EXERCISE DESCRIPTION | Every line of the data that includes "theorem" should be copied out.
::: DATA FOR REVIEW
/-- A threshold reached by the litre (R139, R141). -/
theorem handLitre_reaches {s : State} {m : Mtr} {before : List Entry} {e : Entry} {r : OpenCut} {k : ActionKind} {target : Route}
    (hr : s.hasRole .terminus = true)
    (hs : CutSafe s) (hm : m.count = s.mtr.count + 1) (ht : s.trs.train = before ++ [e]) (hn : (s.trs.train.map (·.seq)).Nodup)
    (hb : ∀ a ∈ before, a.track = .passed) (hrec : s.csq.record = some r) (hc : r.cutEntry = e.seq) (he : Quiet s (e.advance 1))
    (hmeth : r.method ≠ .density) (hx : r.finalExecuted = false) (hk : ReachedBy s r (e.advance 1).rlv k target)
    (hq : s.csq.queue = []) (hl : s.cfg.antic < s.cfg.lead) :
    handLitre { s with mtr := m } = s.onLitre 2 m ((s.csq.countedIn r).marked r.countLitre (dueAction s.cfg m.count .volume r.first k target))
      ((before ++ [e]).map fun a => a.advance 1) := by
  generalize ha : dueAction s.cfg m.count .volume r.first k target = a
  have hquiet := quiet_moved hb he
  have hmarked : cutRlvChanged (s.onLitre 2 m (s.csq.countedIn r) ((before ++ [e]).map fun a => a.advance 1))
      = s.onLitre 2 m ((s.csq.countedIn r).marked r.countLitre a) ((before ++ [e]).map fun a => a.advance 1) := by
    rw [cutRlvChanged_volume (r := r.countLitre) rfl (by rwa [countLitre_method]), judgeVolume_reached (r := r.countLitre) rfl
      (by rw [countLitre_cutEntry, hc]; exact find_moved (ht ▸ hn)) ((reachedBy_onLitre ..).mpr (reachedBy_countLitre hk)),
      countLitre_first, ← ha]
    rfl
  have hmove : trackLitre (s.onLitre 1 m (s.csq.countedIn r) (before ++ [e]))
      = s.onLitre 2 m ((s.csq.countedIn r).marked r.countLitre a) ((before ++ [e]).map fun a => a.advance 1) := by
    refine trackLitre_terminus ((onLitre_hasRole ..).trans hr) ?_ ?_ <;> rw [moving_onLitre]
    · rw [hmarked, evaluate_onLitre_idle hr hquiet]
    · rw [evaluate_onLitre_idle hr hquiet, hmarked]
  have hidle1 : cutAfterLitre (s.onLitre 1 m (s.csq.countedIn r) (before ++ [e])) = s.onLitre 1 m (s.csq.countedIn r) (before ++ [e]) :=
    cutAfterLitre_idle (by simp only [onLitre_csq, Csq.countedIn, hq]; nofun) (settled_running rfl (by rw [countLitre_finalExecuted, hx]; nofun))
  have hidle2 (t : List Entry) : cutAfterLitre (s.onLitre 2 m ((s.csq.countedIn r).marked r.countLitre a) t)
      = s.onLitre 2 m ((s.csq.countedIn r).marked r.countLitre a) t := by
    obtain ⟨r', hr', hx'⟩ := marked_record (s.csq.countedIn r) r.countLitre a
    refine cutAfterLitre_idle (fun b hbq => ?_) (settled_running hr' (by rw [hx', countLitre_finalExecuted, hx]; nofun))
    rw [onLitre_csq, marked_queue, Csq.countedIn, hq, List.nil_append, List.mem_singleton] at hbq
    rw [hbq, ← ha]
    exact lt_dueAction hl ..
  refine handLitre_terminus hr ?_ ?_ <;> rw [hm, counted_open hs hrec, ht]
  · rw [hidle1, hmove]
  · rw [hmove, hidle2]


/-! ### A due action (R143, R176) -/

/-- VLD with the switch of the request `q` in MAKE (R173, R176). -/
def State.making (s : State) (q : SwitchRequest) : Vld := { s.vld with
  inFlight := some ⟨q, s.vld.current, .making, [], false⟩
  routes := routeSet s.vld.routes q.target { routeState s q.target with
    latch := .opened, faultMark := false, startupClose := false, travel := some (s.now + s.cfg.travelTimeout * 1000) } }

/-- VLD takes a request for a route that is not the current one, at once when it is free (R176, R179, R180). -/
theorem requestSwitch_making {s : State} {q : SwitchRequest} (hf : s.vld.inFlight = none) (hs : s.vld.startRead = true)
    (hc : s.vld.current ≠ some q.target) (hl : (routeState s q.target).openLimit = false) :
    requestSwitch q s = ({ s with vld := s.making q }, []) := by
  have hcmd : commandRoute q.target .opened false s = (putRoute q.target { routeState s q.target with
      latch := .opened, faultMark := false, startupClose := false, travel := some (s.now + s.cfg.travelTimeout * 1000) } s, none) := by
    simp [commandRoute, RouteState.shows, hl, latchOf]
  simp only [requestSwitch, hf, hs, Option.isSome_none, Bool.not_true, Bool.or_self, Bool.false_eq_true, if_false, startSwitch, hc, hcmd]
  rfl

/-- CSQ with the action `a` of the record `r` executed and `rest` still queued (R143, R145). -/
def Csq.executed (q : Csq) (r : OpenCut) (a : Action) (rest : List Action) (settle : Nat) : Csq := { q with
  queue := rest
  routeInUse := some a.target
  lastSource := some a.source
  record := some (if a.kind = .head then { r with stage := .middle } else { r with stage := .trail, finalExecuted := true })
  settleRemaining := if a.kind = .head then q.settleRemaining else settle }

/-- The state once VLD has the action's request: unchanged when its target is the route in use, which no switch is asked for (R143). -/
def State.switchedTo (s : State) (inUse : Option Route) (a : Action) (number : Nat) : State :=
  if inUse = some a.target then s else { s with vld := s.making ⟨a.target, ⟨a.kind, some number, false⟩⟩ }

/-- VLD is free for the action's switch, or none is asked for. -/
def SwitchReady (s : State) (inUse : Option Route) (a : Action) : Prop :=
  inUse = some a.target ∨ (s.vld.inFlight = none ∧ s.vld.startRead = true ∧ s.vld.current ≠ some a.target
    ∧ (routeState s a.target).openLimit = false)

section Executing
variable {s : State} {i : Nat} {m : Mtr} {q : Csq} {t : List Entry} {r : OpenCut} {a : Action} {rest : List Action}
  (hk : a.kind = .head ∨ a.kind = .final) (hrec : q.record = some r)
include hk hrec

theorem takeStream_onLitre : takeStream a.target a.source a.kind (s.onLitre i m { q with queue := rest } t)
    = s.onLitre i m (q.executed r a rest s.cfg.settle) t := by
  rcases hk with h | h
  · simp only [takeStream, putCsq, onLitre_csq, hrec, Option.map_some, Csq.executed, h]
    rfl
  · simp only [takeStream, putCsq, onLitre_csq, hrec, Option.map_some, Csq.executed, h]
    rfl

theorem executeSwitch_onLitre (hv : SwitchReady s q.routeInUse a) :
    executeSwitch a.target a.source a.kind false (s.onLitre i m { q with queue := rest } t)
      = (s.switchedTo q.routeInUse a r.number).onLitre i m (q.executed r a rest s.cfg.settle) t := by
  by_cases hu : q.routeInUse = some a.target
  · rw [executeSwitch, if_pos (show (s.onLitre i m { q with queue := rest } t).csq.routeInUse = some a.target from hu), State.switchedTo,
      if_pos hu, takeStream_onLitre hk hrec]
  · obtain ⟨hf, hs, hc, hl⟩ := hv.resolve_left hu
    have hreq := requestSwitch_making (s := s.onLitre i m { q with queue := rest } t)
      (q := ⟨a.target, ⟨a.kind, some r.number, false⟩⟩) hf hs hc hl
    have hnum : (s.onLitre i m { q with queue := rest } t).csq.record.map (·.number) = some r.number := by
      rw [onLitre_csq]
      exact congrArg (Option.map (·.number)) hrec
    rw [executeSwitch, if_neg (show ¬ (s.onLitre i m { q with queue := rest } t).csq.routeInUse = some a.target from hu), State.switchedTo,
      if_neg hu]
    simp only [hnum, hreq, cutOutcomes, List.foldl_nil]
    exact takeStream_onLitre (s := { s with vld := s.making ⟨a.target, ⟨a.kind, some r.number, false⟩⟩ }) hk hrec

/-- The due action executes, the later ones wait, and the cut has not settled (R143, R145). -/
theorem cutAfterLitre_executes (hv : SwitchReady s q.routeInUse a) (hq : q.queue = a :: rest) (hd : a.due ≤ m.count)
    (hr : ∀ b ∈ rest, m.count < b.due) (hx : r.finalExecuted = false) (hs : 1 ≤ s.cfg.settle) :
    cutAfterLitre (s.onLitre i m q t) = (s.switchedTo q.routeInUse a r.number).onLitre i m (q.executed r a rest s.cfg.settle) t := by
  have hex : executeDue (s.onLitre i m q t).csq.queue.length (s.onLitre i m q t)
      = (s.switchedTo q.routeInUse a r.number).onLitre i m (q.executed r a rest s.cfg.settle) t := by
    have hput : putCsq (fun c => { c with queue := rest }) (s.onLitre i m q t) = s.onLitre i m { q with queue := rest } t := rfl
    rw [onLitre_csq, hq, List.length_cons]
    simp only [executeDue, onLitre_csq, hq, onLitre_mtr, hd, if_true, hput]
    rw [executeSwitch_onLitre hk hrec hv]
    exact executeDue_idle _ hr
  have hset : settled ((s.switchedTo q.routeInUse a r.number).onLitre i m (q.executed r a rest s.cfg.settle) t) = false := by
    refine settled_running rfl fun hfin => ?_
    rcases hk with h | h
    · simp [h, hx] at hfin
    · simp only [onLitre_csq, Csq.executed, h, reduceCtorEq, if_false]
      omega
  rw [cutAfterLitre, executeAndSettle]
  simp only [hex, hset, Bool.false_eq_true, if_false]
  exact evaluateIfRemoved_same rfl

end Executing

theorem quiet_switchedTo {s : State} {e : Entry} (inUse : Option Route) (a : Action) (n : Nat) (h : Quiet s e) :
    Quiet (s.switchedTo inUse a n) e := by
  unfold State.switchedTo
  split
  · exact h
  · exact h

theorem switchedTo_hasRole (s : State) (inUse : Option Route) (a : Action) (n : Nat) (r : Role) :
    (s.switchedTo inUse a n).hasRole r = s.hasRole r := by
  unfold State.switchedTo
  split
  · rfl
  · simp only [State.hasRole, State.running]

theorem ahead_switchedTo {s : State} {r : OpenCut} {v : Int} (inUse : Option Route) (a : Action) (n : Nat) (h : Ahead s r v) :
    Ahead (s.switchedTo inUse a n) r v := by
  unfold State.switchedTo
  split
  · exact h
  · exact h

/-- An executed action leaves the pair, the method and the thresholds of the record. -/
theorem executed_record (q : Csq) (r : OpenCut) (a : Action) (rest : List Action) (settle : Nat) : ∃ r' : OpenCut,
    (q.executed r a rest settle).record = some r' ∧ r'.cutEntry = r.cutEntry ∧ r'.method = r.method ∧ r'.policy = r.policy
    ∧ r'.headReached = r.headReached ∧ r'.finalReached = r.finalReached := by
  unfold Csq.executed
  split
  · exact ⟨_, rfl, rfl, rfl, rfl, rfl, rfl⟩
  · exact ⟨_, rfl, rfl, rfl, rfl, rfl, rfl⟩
::::::
RESULT |
theorem handLitre_reaches {s : State} {m : Mtr} {before : List Entry} {e : Entry} {r : OpenCut} {k : ActionKind} {target : Route}
theorem requestSwitch_making {s : State} {q : SwitchRequest} (hf : s.vld.inFlight = none) (hs : s.vld.startRead = true)
theorem takeStream_onLitre : takeStream a.target a.source a.kind (s.onLitre i m { q with queue := rest } t)
theorem executeSwitch_onLitre (hv : SwitchReady s q.routeInUse a) :
theorem cutAfterLitre_executes (hv : SwitchReady s q.routeInUse a) (hq : q.queue = a :: rest) (hd : a.due ≤ m.count)
theorem quiet_switchedTo {s : State} {e : Entry} (inUse : Option Route) (a : Action) (n : Nat) (h : Quiet s e) :
theorem switchedTo_hasRole (s : State) (inUse : Option Route) (a : Action) (n : Nat) (r : Role) :
theorem ahead_switchedTo {s : State} {r : OpenCut} {v : Int} (inUse : Option Route) (a : Action) (n : Nat) (h : Ahead s r v) :
theorem executed_record (q : Csq) (r : OpenCut) (a : Action) (rest : List Action) (settle : Nat) : ∃ r' : OpenCut,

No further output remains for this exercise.